Multi-LLM systems harness the complementary strengths of diverse Large Language Models, achieving performance and efficiency gains unattainable by a single model. In existing designs, LLMs communicate through text, forcing internal representations to be transformed into output token sequences. This process both loses rich semantic information and incurs token-by-token generation latency. Motivated by these limitations, we ask: Can LLMs communicate beyond text?
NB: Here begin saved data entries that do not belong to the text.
/-! ### Ops -/

@[simp] theorem Dev.wrapAdd_mem (d : Dev) (p : Page) (f : FieldDef) (i : Nat) (n : Nat) : (Dev.wrapAdd d p f i n).mem = d.mem := by
  unfold Dev.wrapAdd; simp only [Dev.set_mem]

@[simp] theorem Dev.free_mem (d : Dev) (w : Nat) : (Dev.free d w).2.mem = d.mem := by
  unfold Dev.free; repeat' (first | (with_reducible rfl) | (refine Dev.mem_foldl_trans (fun _ _ => ?_) ?_) | split | (simp only [Dev.mem_ite, ite_self, Dev.mem_foldl, implies_true]))

@[simp] theorem Dev.raiseIf_mem (d : Dev) (c : Bool) (p : Page) (src : Nat) (synd : Nat) : (Dev.raiseIf d c p src synd).mem = d.mem := by
  unfold Dev.raiseIf; repeat' (first | (with_reducible rfl) | (refine Dev.mem_foldl_trans (fun _ _ => ?_) ?_) | split | (simp only [Dev.raise_mem]))

@[simp] theorem Dev.when_mem (d : Dev) (c : Bool) (f : Dev → Dev) (h_f : ∀ a0, (f a0).mem = a0.mem) : (Dev.when d c f).mem = d.mem := by
  unfold Dev.when; repeat' (first | (with_reducible rfl) | (refine Dev.mem_foldl_trans (fun _ _ => ?_) ?_) | split | (simp only [h_f]))

/-! ### Operands -/

@[simp] theorem Dev.modRun_mem (d : Dev) (c : CoreId) (sl : Nat) (f : Run → Run) : (Dev.modRun d c sl f).mem = d.mem := by
  unfold Dev.modRun; repeat' (first | (with_reducible rfl) | (refine Dev.mem_foldl_trans (fun _ _ => ?_) ?_) | split | (simp only [Dev.modQueue_mem]))

@[simp] theorem Dev.addFlags_mem (d : Dev) (c : CoreId) (sl : Nat) (fl : Nat) (buf : Nat) : (Dev.addFlags d c sl fl buf).mem = d.mem := by
  unfold Dev.addFlags; dsimp only; repeat' (first | (with_reducible rfl) | (refine Dev.mem_foldl_trans (fun _ _ => ?_) ?_) | split | (simp only [Dev.modCore_mem]))

/-! ### Heads -/

@[simp] theorem Dev.testHeads_mem (d : Dev) (ok : Run → Bool) : (Dev.testHeads d ok).mem = d.mem := by
  unfold Dev.testHeads; dsimp only; repeat' (first | (with_reducible rfl) | (refine Dev.mem_foldl_trans (fun _ _ => ?_) ?_) | split | (simp only [Dev.mem_ite, ite_self, Dev.mem_foldl, implies_true]))

@[simp] theorem Dev.testCounter_mem (d : Dev) (q : Nat) (i : Nat) : (Dev.testCounter d q i).mem = d.mem := by
  unfold Dev.testCounter; dsimp only; (repeat' split) <;> simp only [Dev.testHeads_mem]

@[simp] theorem Dev.testTokens_mem (d : Dev) (c : CoreId) (sl : Nat) : (Dev.testTokens d c sl).mem = d.mem := by
  unfold Dev.testTokens; simp only [Dev.testHeads_mem]

@[simp] theorem Dev.testRun_mem (d : Dev) (c : CoreId) (sl : Nat) : (Dev.testRun d c sl).mem = d.mem := by
  unfold Dev.testRun; repeat' (first | (with_reducible rfl) | (refine Dev.mem_foldl_trans (fun _ _ => ?_) ?_) | split | (simp only [Dev.testHeads_mem]))

/-! ### Packets -/

@[simp] theorem Dev.enqueuePkt_mem (d : Dev) (p : Nat) (from_ : Nat) (k : Packet) : (Dev.enqueuePkt d p from_ k).mem = d.mem := by
  unfold Dev.enqueuePkt; repeat' (first | (with_reducible rfl) | (refine Dev.mem_foldl_trans (fun _ _ => ?_) ?_) | split | (simp only [Dev.modPort_mem]))

@[simp] theorem Dev.replyPkt_mem (d : Dev) (p : Nat) (k : Packet) : (Dev.replyPkt d p k).mem = d.mem := by
  unfold Dev.replyPkt; repeat' (first | (with_reducible rfl) | (refine Dev.mem_foldl_trans (fun _ _ => ?_) ?_) | split | (simp only [Dev.enqueuePkt_mem, Dev.modPort_mem]))

@[simp] theorem Dev.refusePeer_mem (d : Dev) (p : Nat) (src : Nat) (tag : Nat) (gen : Nat) (tc : Nat) (budget : Nat) (late : Bool) (cause : Nat) : (Dev.refusePeer d p src tag gen tc budget late cause).mem = d.mem := by
  unfold Dev.refusePeer; simp only [Dev.replyPkt_mem, Dev.raise_mem]

@[simp] theorem Dev.settleRefused_mem (d : Dev) : (Dev.settleRefused d).mem = d.mem := by
  unfold Dev.settleRefused; repeat' (first | (with_reducible rfl) | (with_reducible refine Dev.mem_foldl_trans (fun _ _ => ?_) ?_) | split | (simp only [Dev.mem_ite, ite_self, Dev.mem_foldl, implies_true]))

@[simp] theorem Dev.land_mem (d : Dev) (p : Nat) (src : Nat) (tag : Nat) (gen : Nat) (svc : Svc) : (Dev.land d p src tag gen svc).mem = d.mem := by
  unfold Dev.land; repeat' (first | (with_reducible rfl) | (with_reducible refine Dev.mem_foldl_trans (fun _ _ => ?_) ?_) | split | (simp only [Dev.settleRefused_mem, Dev.modPort_mem]))

@[simp] theorem Dev.refuseTag_mem (d : Dev) (p : Nat) (src : Nat) (tag : Nat) (gen : Nat) (tc : Nat) (budget : Nat) (late : Bool) (cause : Nat) : (Dev.refuseTag d p src tag gen tc budget late cause).mem = d.mem := by
  unfold Dev.refuseTag; repeat' (first | (with_reducible rfl) | (with_reducible refine Dev.mem_foldl_trans (fun _ _ => ?_) ?_) | split | (simp only [Dev.settleRefused_mem, Dev.refusePeer_mem]))

/-! ### RegAccess -/

@[simp] theorem Dev.viaWrite_mem (d : Dev) (via : Via) (p : Page) (f : Dev → Dev) (h_f : ∀ a0, (f a0).mem = a0.mem) : (Dev.viaWrite d via p f).mem = d.mem := by
  unfold Dev.viaWrite; repeat' (first | (with_reducible rfl) | (refine Dev.mem_foldl_trans (fun _ _ => ?_) ?_) | split | (simp only [h_f]))

@[simp] theorem Dev.haltEngine_mem (d : Dev) (ch : Nat) (e : Nat) (cause : Nat) : (Dev.haltEngine d ch e cause).mem = d.mem := by
  unfold Dev.haltEngine; dsimp only; (repeat' split) <;> simp only [Dev.raise_mem, Dev.set_mem]

@[simp] theorem Dev.tdiToError_mem (d : Dev) (fn : Nat) : (Dev.tdiToError d fn).mem = d.mem := by
  unfold Dev.tdiToError; repeat' (first | (with_reducible rfl) | (refine Dev.mem_foldl_trans (fun _ _ => ?_) ?_) | split | (simp only [Dev.setFunc_mem, Dev.free_mem, Dev.haltEngine_mem]))

@[simp] theorem Dev.lockViolation_mem (d : Dev) (p : Page) : (Dev.lockViolation d p).mem = d.mem := by
  unfold Dev.lockViolation; simp only [Dev.set_mem, Dev.tdiToError_mem, Dev.mem_foldl, implies_true]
Oracle experiments show that enriching the KV-Cache semantics can improve response quality without increasing cache size, supporting KV-Cache as an effective medium for inter-model communication. Thus, we propose Cache-to-Cache (C2C), a new paradigm for direct semantic communication between LLMs. C2C uses a neural network to project and fuse the source model's KV-cache with that of the target model to enable direct semantic transfer. A learnable gating mechanism selects the target layers that benefit from cache communication. Compared with text communication, C2C utilizes the deep, specialized semantics from both models, while avoiding explicit intermediate text generation. Experiments show that C2C achieves 8.5-10.5% higher average accuracy than individual models. It further outperforms the text communication paradigm by approximately 3.0-5.0%, while delivering an average 2.0x speedup in latency. Our code is available at https://github.com/thu-nics/C2C.
Community
Can LLMs communicate beyond text? We explore Cache-to-Cache (C2C) as a new multi-LLM communication paradigm. It directly projects and fuses KV-caches between models to transfer semantics, achieving ~8.5–10.5% average accuracy gains over single models, ~3.0–5.0% over text-based exchange, and ~2× lower latency. Code is open-sourced.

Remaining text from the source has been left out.